I refer to the article in yesterday's Guardian page 18 by Raphael John-Lall. The article misrepresented my comments. I did not say that we should place embassies where we sell products. If we did then it would make good sense to place one in China, where we are selling and hope to sell a lot of energy products (LNG, petrochemicals).I was not talking about exporting products. We sell very few products to Africa so my comments, as misreported, on having diplomatic missions there do not make sense.
I was talking about the potential for exporting energy services which was the entire point of the discussion. I made the point that to sell services you needed to have someone on the ground constantly looking at business opportunities.
I contrasted T&T overseas missions with the missions of countries which we were competing against in terms of selling energy services, such as the US, UK and Norway, and pointed out that those countries had strong presence on the ground in the markets that we have identified as good potential targets, such as Ghana and Tanzania.
If we really want to compete in those markets in selling energy services we also need strong presence on the ground. I did specifically say I thought it was more important to set up a presence in Ghana than in China.

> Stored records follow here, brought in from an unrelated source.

-- ==== Sys2Proof/Laws/PerInstr.lean ====
section
/-! SUPPORT. One lemma per operation: the word the encoder writes carries the operation's direction,
offset and data byte in the fields RW, ADDR and DATA (30_encoding.md R42). -/

namespace Sys2Proof.Laws.WordFields

/-- The fields of the operation's word. -/
def Statement (i : Instr) : Prop :=
  (encodeWord i).rw = i.isWrite ∧ (encodeWord i).addr = i.offset ∧ (encodeWord i).data = i.dataField

theorem of_mkTxnWord (i : Instr) : Statement i := by
  unfold Statement encodeWord
  simp

theorem nop : Statement .nop := of_mkTxnWord _
theorem init : Statement .init := of_mkTxnWord _
theorem final : Statement .final := of_mkTxnWord _
theorem cmdRsvd (v : Byte) : Statement (.cmdRsvd v) := of_mkTxnWord _
theorem absorb (d : Byte) : Statement (.absorb d) := of_mkTxnWord _
theorem wrRo (a x : Byte) : Statement (.wrRo a x) := of_mkTxnWord _
theorem wrRsvd (a x : Byte) : Statement (.wrRsvd a x) := of_mkTxnWord _
theorem rdStatus : Statement .rdStatus := of_mkTxnWord _
theorem rdDgst (i : BitVec 6) : Statement (.rdDgst i) := of_mkTxnWord _
theorem rdHex (j : BitVec 7) : Statement (.rdHex j) := of_mkTxnWord _
theorem rdZero (a : Byte) : Statement (.rdZero a) := of_mkTxnWord _

end Sys2Proof.Laws.WordFields
end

We do have missions in three African countries, namely Nigeria, Uganda and South Africa. This is a great start but we need to have a much stronger permanent trade delegation presence in those markets and in Ghana, Tanzania and Kenya. We could possibly also add Angola to that list as a good potential market for energy services.The misrepresentation of my comments needlessly created a sense of controversy, but missed the essential point that I was making.